Aim of the exercise:
Find every line below with the word "Estimator" in it, and copy each one.

-- Information follows --

-- ==== Sys2Proof/Laws/Evolve/Estimator.lean ====
section
/-! SUPPORT. The operations of Machine/Estimator.lean keep what the relation `Evolves` says. -/

namespace Sys2Proof.Machine

theorem State.writeResults_evolves {s0 s : State} (h : Evolves s0 s) (p epoch : Nat) :
    Evolves s0 (State.writeResults s p epoch) := by
  unfold State.writeResults
  with_reducible repeat' first
    | assumption | exact Evolves.refl _
    | ((conv => arg 2; arg 25); first | refine Evolves.upd ?_ (Memory.writeN_wf _ _) rfl rfl rfl rfl | refine Evolves.upd ?_ (fun h => h) rfl rfl rfl rfl)
    | refine Evolves.foldl _ _ (fun u x hu => ?_) ?_ | dsimp only | split

theorem State.startEst_evolves {s0 s : State} (h : Evolves s0 s) : Evolves s0 (State.startEst s) := by
  unfold State.startEst
  with_reducible repeat' first
    | assumption | exact Evolves.refl _ | refine State.record_evolves ?_ .. | refine State.checkpoint_evolves ?_ ..
    | ((conv => arg 2; arg 25); refine Evolves.upd ?_ (fun h => h) rfl rfl rfl rfl) | dsimp only | split
    | refine Evolves.ofFst (by assumption) ?_ | refine Evolves.ofSnd (by assumption) ?_

theorem State.skipSweeps_evolves {s0 s : State} (h : Evolves s0 s) : Evolves s0 (State.skipSweeps s) := by
  unfold State.skipSweeps
  with_reducible repeat' first
    | assumption | exact Evolves.refl _ | ((conv => arg 2; arg 25); refine Evolves.upd ?_ (fun h => h) rfl rfl rfl rfl)
    | dsimp only | split | refine Evolves.ofFst (by assumption) ?_ | refine Evolves.ofSnd (by assumption) ?_

theorem State.takePending_evolves {s0 s : State} (h : Evolves s0 s) (idx epoch : Nat) (c : Cell) :
    Evolves s0 (State.takePending s idx epoch c).2 := by
  unfold State.takePending
  with_reducible repeat' first
    | assumption | exact Evolves.refl _ | refine State.raise_evolves ?_ .. | refine State.record_evolves ?_ ..
    | ((conv => arg 2; arg 25); refine Evolves.upd ?_ (fun h => h) rfl rfl rfl rfl)
    | refine Evolves.foldl _ _ (fun u x hu => ?_) ?_ | refine Evolves.foldlSnd _ _ (fun u x hu => ?_) ?_
    | refine Evolves.foldlFst _ _ (fun u x hu => ?_) ?_ | dsimp only | split | refine Evolves.ofFst (by assumption) ?_
    | refine Evolves.ofSnd (by assumption) ?_

theorem State.resetCell_evolves {s0 s : State} (h : Evolves s0 s) (idx : Nat) (full : Bool) (c : Cell) :
    Evolves s0 (State.resetCell s idx full c).2 := by
  unfold State.resetCell
  with_reducible repeat' first
    | assumption | exact Evolves.refl _ | refine State.record_evolves ?_ ..
    | ((conv => arg 2; arg 25); refine Evolves.upd ?_ (fun h => h) rfl rfl rfl rfl) | dsimp only | split

theorem State.cellStep_evolves {s0 s : State} (h : Evolves s0 s) (idx epoch : Nat) (cocoon : Bool) (c : Cell) :
    Evolves s0 (State.cellStep s idx epoch cocoon c) := by
  unfold State.cellStep
  with_reducible repeat' first
    | assumption | exact Evolves.refl _ | refine State.useFree_evolves ?_ .. | refine State.record_evolves ?_ ..
    | refine State.takePending_evolves ?_ .. | refine State.resetCell_evolves ?_ ..
    | ((conv => arg 2; arg 25); refine Evolves.upd ?_ (fun h => h) rfl rfl rfl rfl) | dsimp only | split
    | refine Evolves.ofFst (by assumption) ?_ | refine Evolves.ofSnd (by assumption) ?_

theorem State.markBlind_evolves {s0 s : State} (h : Evolves s0 s) : Evolves s0 (State.markBlind s) := by
  unfold State.markBlind
  with_reducible repeat' first
    | assumption | exact Evolves.refl _ | ((conv => arg 2; arg 25); refine Evolves.upd ?_ (fun h => h) rfl rfl rfl rfl)
    | dsimp only | split

theorem State.closePeriods_evolves {s0 s : State} (h : Evolves s0 s) (p epoch : Nat) :
    Evolves s0 (State.closePeriods s p epoch) := by
  unfold State.closePeriods
  with_reducible repeat' first
    | assumption | exact Evolves.refl _ | ((conv => arg 2; arg 25); refine Evolves.upd ?_ (fun h => h) rfl rfl rfl rfl)
    | dsimp only | split

theorem State.openInterval_evolves {s0 s : State} (h : Evolves s0 s) (p epoch : Nat) :
    Evolves s0 (State.openInterval s p epoch) := by
  unfold State.openInterval
  with_reducible repeat' first
    | assumption | exact Evolves.refl _ | ((conv => arg 2; arg 25); refine Evolves.upd ?_ (fun h => h) rfl rfl rfl rfl)
    | dsimp only | split | refine Evolves.ofFst (by assumption) ?_ | refine Evolves.ofSnd (by assumption) ?_

theorem State.updateRing_evolves {s0 s : State} (h : Evolves s0 s) (p epoch us : Nat) :
    Evolves s0 (State.updateRing s p epoch us) := by
  unfold State.updateRing
  with_reducible repeat' first
    | assumption | exact Evolves.refl _ | refine State.writeResults_evolves ?_ .. | refine State.cellStep_evolves ?_ ..
    | refine State.markBlind_evolves ?_ .. | refine State.closePeriods_evolves ?_ .. | refine State.openInterval_evolves ?_ ..
    | ((conv => arg 2; arg 25); refine Evolves.upd ?_ (fun h => h) rfl rfl rfl rfl)
    | refine Evolves.foldl _ _ (fun u x hu => ?_) ?_ | dsimp only | split

theorem execStrobeUpdate_leads (ring epoch arrayUs : Nat) (s : State) : Leads s (execStrobeUpdate ring epoch arrayUs s) := by
  unfold execStrobeUpdate
  with_reducible repeat' first
    | refine Leads.next ?_ | assumption | exact Evolves.refl _ | refine State.record_evolves ?_ ..
    | refine State.startEst_evolves ?_ .. | refine State.updateRing_evolves ?_ ..
    | ((conv => arg 2; arg 25); refine Evolves.upd ?_ (fun h => h) rfl rfl rfl rfl) | dsimp only | split
    | refine Evolves.ofFst (by assumption) ?_ | refine Evolves.ofSnd (by assumption) ?_

theorem execQuantityPublish_leads (epoch : Nat) (s : State) : Leads s (execQuantityPublish epoch s) := by
  unfold execQuantityPublish
  with_reducible repeat' first
    | refine Leads.next ?_ | assumption | exact Evolves.refl _ | refine State.useFree_evolves ?_ ..
    | refine State.arrive_evolves ?_ .. | ((conv => arg 2; arg 25); refine Evolves.upd ?_ (fun h => h) rfl rfl rfl rfl)
    | refine Evolves.foldl _ _ (fun u x hu => ?_) ?_ | dsimp only | split

theorem State.rsOutlier_evolves {s0 s : State} (h : Evolves s0 s) (idx : Nat) (c : Cell) :
    Evolves s0 (State.rsOutlier s idx c) := by
  unfold State.rsOutlier
  with_reducible repeat' first
    | assumption | exact Evolves.refl _ | refine State.record_evolves ?_ ..
    | ((conv => arg 2; arg 25); refine Evolves.upd ?_ (fun h => h) rfl rfl rfl rfl) | dsimp only | split

theorem State.paramStep_evolves {s0 s : State} (h : Evolves s0 s) (epoch idx : Nat) (o : Cell) :
    Evolves s0 (State.paramStep s epoch idx o) := by
  unfold State.paramStep
  with_reducible repeat' first
    | assumption | exact Evolves.refl _ | refine State.raise_evolves ?_ .. | refine State.record_evolves ?_ ..
    | refine State.rsOutlier_evolves ?_ .. | ((conv => arg 2; arg 25); refine Evolves.upd ?_ (fun h => h) rfl rfl rfl rfl)
    | dsimp only | split | refine Evolves.ofFst (by assumption) ?_ | refine Evolves.ofSnd (by assumption) ?_

theorem State.runWaiting_evolves {s0 s : State} (h : Evolves s0 s) : Evolves s0 (State.runWaiting s) := by
  unfold State.runWaiting
  with_reducible repeat' first
    | assumption | exact Evolves.refl _ | refine State.updateRing_evolves ?_ ..
    | ((conv => arg 2; arg 25); refine Evolves.upd ?_ (fun h => h) rfl rfl rfl rfl)
    | refine Evolves.foldl _ _ (fun u x hu => ?_) ?_ | dsimp only | split

theorem execParamUpdate_leads (epoch : Nat) (s : State) : Leads s (execParamUpdate epoch s) := by
  unfold execParamUpdate
  with_reducible repeat' first
    | refine Leads.next ?_ | assumption | exact Evolves.refl _ | refine State.paramStep_evolves ?_ ..
    | refine State.runWaiting_evolves ?_ .. | ((conv => arg 2; arg 25); refine Evolves.upd ?_ (fun h => h) rfl rfl rfl rfl)
    | refine Evolves.foldl _ _ (fun u x hu => ?_) ?_ | dsimp only | split | refine Evolves.ofFst (by assumption) ?_
    | refine Evolves.ofSnd (by assumption) ?_

theorem execSummary_leads (epoch : Nat) (s : State) : Leads s (execSummary epoch s) := by
  unfold execSummary
  with_reducible repeat' first
    | refine Leads.next ?_ | assumption | exact Evolves.refl _ | refine State.useFree_evolves ?_ ..
    | refine State.runWaiting_evolves ?_ .. | ((conv => arg 2; arg 25); refine Evolves.upd ?_ (fun h => h) rfl rfl rfl rfl)
    | dsimp only | split | refine Evolves.ofFst (by assumption) ?_ | refine Evolves.ofSnd (by assumption) ?_

theorem State.planNode_evolves {s0 s : State} (h : Evolves s0 s) (cap : Nat) (rate : F32) (p pos : Nat) :
    Evolves s0 (State.planNode s cap rate p pos) := by
  unfold State.planNode
  with_reducible repeat' first
    | assumption | exact Evolves.refl _ | refine State.setRing_evolves ?_ .. | refine State.queueCmd_evolves ?_ ..
    | ((conv => arg 2; arg 25); refine Evolves.upd ?_ (fun h => h) rfl rfl rfl rfl) | dsimp only | split

theorem State.planAll_evolves {s0 s : State} (h : Evolves s0 s) (cap : Nat) (rate : F32) :
    Evolves s0 (State.planAll s cap rate) := by
  unfold State.planAll
  with_reducible repeat' first
    | assumption | exact Evolves.refl _ | refine State.planNode_evolves ?_ ..
    | ((conv => arg 2; arg 25); refine Evolves.upd ?_ (fun h => h) rfl rfl rfl rfl)
    | refine Evolves.foldl _ _ (fun u x hu => ?_) ?_ | dsimp only | split | refine Evolves.ofFst (by assumption) ?_
    | refine Evolves.ofSnd (by assumption) ?_

theorem execBalancingPlan_leads (epoch : Nat) (s : State) : Leads s (execBalancingPlan epoch s) := by
  unfold execBalancingPlan
  with_reducible repeat' first
    | refine Leads.next ?_ | assumption | exact Evolves.refl _ | refine State.planAll_evolves ?_ ..
    | ((conv => arg 2; arg 25); refine Evolves.upd ?_ (fun h => h) rfl rfl rfl rfl) | dsimp only | split

theorem State.cocoonPlan_evolves {s0 s : State} (h : Evolves s0 s) : Evolves s0 (State.cocoonPlan s) := by
  unfold State.cocoonPlan
  with_reducible repeat' first
    | assumption | exact Evolves.refl _ | refine State.planAll_evolves ?_ .. | dsimp only | split

theorem execCellRead_leads (w : WorkRef) (s : State) : Leads s (execCellRead w s) := by
  unfold execCellRead
  with_reducible repeat' first
    | refine Leads.next ?_ | assumption | exact Evolves.refl _ | refine State.writeBuf_evolves ?_ ..
    | refine State.finish_evolves ?_ .. | refine Evolves.trans ?_ (State.engineOp_evolves _ _ _ fun op => ?_)
    | ((conv => arg 2; arg 25); refine Evolves.upd ?_ (fun h => h) rfl rfl rfl rfl) | dsimp only | split
    | refine Evolves.ofFst (by assumption) ?_ | refine Evolves.ofSnd (by assumption) ?_

theorem execCellReset_leads (w : WorkRef) (s : State) : Leads s (execCellReset w s) := by
  unfold execCellReset
  with_reducible repeat' first
    | refine Leads.next ?_ | assumption | exact Evolves.refl _
    | refine Evolves.trans ?_ (State.cutOp_evolves _ _ _ fun op => ?_) | refine State.finishCut_evolves ?_ ..
    | ((conv => arg 2; arg 25); refine Evolves.upd ?_ (fun h => h) rfl rfl rfl rfl) | dsimp only | split
    | refine Evolves.ofFst (by assumption) ?_ | refine Evolves.ofSnd (by assumption) ?_

theorem execHistoryRead_leads (w : WorkRef) (s : State) : Leads s (execHistoryRead w s) := by
  unfold execHistoryRead
  with_reducible repeat' first
    | refine Leads.next ?_ | assumption | exact Evolves.refl _ | refine State.writeBuf_evolves ?_ ..
    | refine State.finish_evolves ?_ .. | refine Evolves.trans ?_ (State.engineOp_evolves _ _ _ fun op => ?_)
    | ((conv => arg 2; arg 25); refine Evolves.upd ?_ (fun h => h) rfl rfl rfl rfl) | dsimp only | split
    | refine Evolves.ofFst (by assumption) ?_ | refine Evolves.ofSnd (by assumption) ?_

theorem execLifetimeRead_leads (w : WorkRef) (s : State) : Leads s (execLifetimeRead w s) := by
  unfold execLifetimeRead
  with_reducible repeat' first
    | refine Leads.next ?_ | assumption | exact Evolves.refl _ | refine State.writeBuf_evolves ?_ ..
    | refine State.finish_evolves ?_ .. | refine Evolves.trans ?_ (State.engineOp_evolves _ _ _ fun op => ?_)
    | ((conv => arg 2; arg 25); refine Evolves.upd ?_ (fun h => h) rfl rfl rfl rfl) | dsimp only | split
    | refine Evolves.ofFst (by assumption) ?_ | refine Evolves.ofSnd (by assumption) ?_

theorem execPlanRead_leads (w : WorkRef) (s : State) : Leads s (execPlanRead w s) := by
  unfold execPlanRead
  with_reducible repeat' first
    | refine Leads.next ?_ | assumption | exact Evolves.refl _ | refine State.finish_evolves ?_ ..
    | refine Evolves.trans ?_ (State.engineOp_evolves _ _ _ fun op => ?_) | dsimp only | split

theorem State.writeEstCtrl_evolves {s0 s : State} (h : Evolves s0 s) (q : Requester) (v : Word) :
    Evolves s0 (State.writeEstCtrl s q v) := by
  unfold State.writeEstCtrl
  with_reducible repeat' first
    | assumption | exact Evolves.refl _ | refine State.refuseWrite_evolves ?_ .. | refine State.writeHeld_evolves ?_ ..
    | refine State.startEst_evolves ?_ .. | refine State.skipSweeps_evolves ?_ ..
    | ((conv => arg 2; arg 25); refine Evolves.upd ?_ (fun h => h) rfl rfl rfl rfl) | dsimp only | split
    | refine Evolves.ofFst (by assumption) ?_ | refine Evolves.ofSnd (by assumption) ?_

theorem State.writeCk_evolves {s0 s : State} (h : Evolves s0 s) (q : Requester) (r : RegName) (v : Word) :
    Evolves s0 (State.writeCk s q r v) := by
  unfold State.writeCk
  with_reducible repeat' first
    | assumption | exact Evolves.refl _ | refine State.refuseWrite_evolves ?_ .. | refine State.writeHeld_evolves ?_ ..
    | dsimp only | split

end Sys2Proof.Machine
end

-- Information concluded --

Result of the exercise:
-- ==== Sys2Proof/Laws/Evolve/Estimator.lean ====
/-! SUPPORT. The operations of Machine/Estimator.lean keep what the relation `Evolves` says. -/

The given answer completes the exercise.